Waktu mungkin tidak dapat menyembuhkan segalanya, tapi nyatanya waktu telah menyembuhkanku secara fisik.
Seminggu berlalu, dan aku sudah merasa lebih baik dari sebelumnya.
Aku memastikan untuk mengikuti diet yang dirancang Estrella untukku. Aku mendatangi setiap janji pertemuan dengan dokter dan melakukan olahraga ringan dengan berjalan secara teratur untuk membuat tubuhku lebih kuat. Aku belum sehat sepenuhnya, namun aku terus membuat peningkatan yang stabil setiap hari.
Aku sendiri terkejut dengan seberapa cepat aku pulih ketika aku benar-benar berusaha keras. Tapi sekali lagi, aku berdarah Alpha.
Karena tidak ada lagi kemungkinan bagiku untuk kembali ke masa lalu, aku meyakinkan diriku sendiri untuk menerima keadaanku saat ini. Pada saat semua ini telah selesai dan beres nantinya, aku akan berada di tempat yang jauh lebih baik. Aku akan menjadi lebih sehat, dan aku akan memiliki kebebasan.
Saat itu satu jam setelah aku selesai makan malam. Aku tengah melihat ke luar jendela dan mengamati langit malam menebarkan bayang-bayang di seluruh pelataran kawanan.
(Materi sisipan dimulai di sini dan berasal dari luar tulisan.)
/-- The threads that a boundary trap runs with and where they would have continued: those of a held `EXIT`, else the
next shot's. -/
def boundarySet (g : Tg) : Option (BitVec 57 × BitVec 64) :=
  if g.atExit then
    ((members g.exitSet).head?.bind fun i => g.threads[i]?).map fun t => (t.pc, g.exitSet)
  else g.choose

def execBoundaryTrap (r : TgRef) (s : State) : Host.Outcome State Fault Refusal :=
  match s.wg? r.wg, s.tg? r with
  | some w, some g =>
    let atBoundary := match g.phase with
      | .ready => !g.shot.active
      | .atCut _ => true
      | .exiting => true
      | _ => false
    match g.boundary, boundarySet g with
    | t :: ts, some (pc, set) =>
      if w.runs && atBoundary && !g.super && g.debug == .off then
        let s0 := if causeOf t.tcause == 2 && s.dfs.slConten then fireSlate s 2 (t.tcause.toNat / 2 ^ 16) else s
        let g1 : Tg := match t.pc with
          | some x => { g with boundary := ts, rpt := x :: g.rpt }
          | none => { g with boundary := ts }
        let cause := match t.pc with | some x => t.tcause + BitVec.ofNat 32 (g.repeats x) | none => t.tcause
        .next (wake (s0.setTg r
          (g1.enterTrap cause 0#64 set pc (trapVector s w) (g1.snapshot set pc false true g.atExit))) r)
      else .next s
    | _, _ => .next s
  | _, _ => .next s

/-! ### Words that are no instruction (R169, R170) -/

def execInvalidEncoding (_ : BitVec 96) (s : State) : Host.Outcome State Fault Refusal :=
  match env? s ⟨false, 15#4, 0#4, 0#3, false, false⟩ with
  | none => .fault .noThreadGroup
  | some e => .next (takeTrap s e.r illegalCause (freeMask e.tick) false)

/-- Register of a 12-bit specifier (R154). -/
def specReg (x : Nat) : Option Reg :=
  if x / 1024 == 0 then some (.v (BitVec.ofNat 8 x))
  else if x / 1024 == 1 then some (.s (BitVec.ofNat 10 x))
  else if x / 1024 == 2 && x / 128 % 8 == 0 then some (.k (BitVec.ofNat 3 x))
  else none

/-- The register that field D of an extension operation names; a field of value zero names none. -/
def extDst (w : BitVec 96) : Option (Reg × Nat) :=
  let d := bitsAt w.toNat 50 12
  if d == 0 then none else (specReg d).map fun r => (r, 1)

/-- Operands that fields A, B and C of an extension operation name; a field of value zero names none. -/
def extSrcs (w : BitVec 96) : List Src :=
  let a := bitsAt w.toNat 38 12
  let kind := bitsAt w.toNat 36 2
  let low := bitsAt w.toNat 0 12
  let sa := if a == 0 then [] else match specReg a with | some r => [srcA r 1] | none => []
  let sb : List Src :=
    if bitsAt w.toNat 0 38 == 0 then []
    else if kind == 0 then (if low == 0 then [] else match specReg low with | some r => [srcB (.reg r) 1] | none => [])
    else if kind == 1 then [srcB (.win (BitVec.ofNat 3 (bitsAt w.toNat 17 3)) (BitVec.ofNat 17 (bitsAt w.toNat 0 17))) 1]
    else [srcB (.imm (BitVec.ofNat 32 w.toNat)) 1]
  let c := bitsAt w.toNat 24 12
  let sc := if 2 ≤ kind || c == 0 then [] else match specReg c with | some r => [srcC r 1] | none => []
  sa ++ sb ++ sc

/-- Hints of any word. -/
def wordHints (w : BitVec 96) : Hints :=
  ⟨w.getLsbD 75, w.extractLsb' 71 4, w.extractLsb' 67 4, w.extractLsb' 64 3, w.getLsbD 63, w.getLsbD 62⟩

/-- Write the instruction word and the operands of the threads that take part to `sr.tinst` and `sr.top` (R170); an operand in a window
that cannot be read gives a free value (log 85). -/
def Ctx.emulated (c : Ctx) (w : BitVec 96) : Tg :=
  let g := c.tg
  let opnd (f lane : Nat) : CWord :=
    match (List.range c.srcs.length).find? fun i => ((c.srcs[i]?).map fun x => x.1.field == f).getD false with
    | some i => (c.src i lane).headD (.of (Config.freeWord c.e.tick (3 * lane + f)))
    | none => CWord.zero
  { g with
    tinst := w
    tops := (List.range g.width).foldl (fun m l => (List.range 3).foldl (fun m f =>
      Machine.put CWord.zero m (64 * f + l) (if c.e.part.contains l then opnd f l else CWord.zero)) m) [] }

/-- EMULATION, after the operands are read and checked; a continuity failure is taken in its place (R170), and nothing else: a window
that cannot be read is a cause of rank 5 (R419). -/
def execExtensionOperation (w : BitVec 96) (s : State) : Host.Outcome State Fault Refusal :=
  let h := wordHints w
  let p : Plan := { h := h, srcs := extSrcs w, dst := extDst w }
  match env? s h with
  | none => .fault .noThreadGroup
  | some e =>
    if e.g.cancel then .next (cancelTrap s e.r false)
    else if p.illegal e then .next (takeTrap s e.r illegalCause (freeMask e.tick) false)
    else if e.part.isEmpty then
      match selectStall e h with
      | some t => .next (takeTrap s e.r t.1 t.2 false)
      | none => .next (finish e p s)
    else
      let (s1, srcs, _) := readWindows s e p.srcs
      let c := (Ctx.start s1 e srcs).repair p
      match c.readFailure p with
      | some t => .next (takeTrap c.s c.e.r t.1 t.2 false)
      | none =>
        .next (takeTrap (c.put (c.emulated w)) c.e.r (BitVec.ofNat 32 (0x04 * 2 ^ 24)) (maskOf c.e.part) false)

end Sys2Proof.Machine
end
Ini adalah satu-satunya waktu luang yang diberikan kepadaku setiap hari disela-sela jadwal perawatanku yang sibuk.
Aku membawa sebuah buku dari perpustakaan menuju ke sudut baca kecil di kamarku. Para pelayan telah datang lebih awal dan menyalakan api kecil. Aku merasa berterima kasih untuk itu. Kehangatannya terasa nyaman di tubuhku.
Ketukan di pintu mengalihkan perhatianku. Aku melihat dua orang pelayan yang sudah biasa kulihat berjalan masuk dengan seorang wanita yang lebih tua.
"Rosalie, aku kemari untuk mempersiapkanmu," katanya, seolah-olah dia yang memegang kendali.
"Maaf ... mempersiapkan aku untuk acara apa? Kurasa kita belum pernah bertemu," kataku ragu-ragu dan berdiri, berjalan menghampiri mereka.
"Aku Nyonya White, kepala pelayan di sini. Alpha mengutusku untuk memastikan kamu siap untuk malam ini."
Kata-katanya membuatku semakin bingung. Aku baru menyadari apa yang dia maksud setelah wanita itu masuk ke kamar mandi, menyiapkan bak mandi untukku berendam.
Malam ini adalah malam di mana itu akan terjadi.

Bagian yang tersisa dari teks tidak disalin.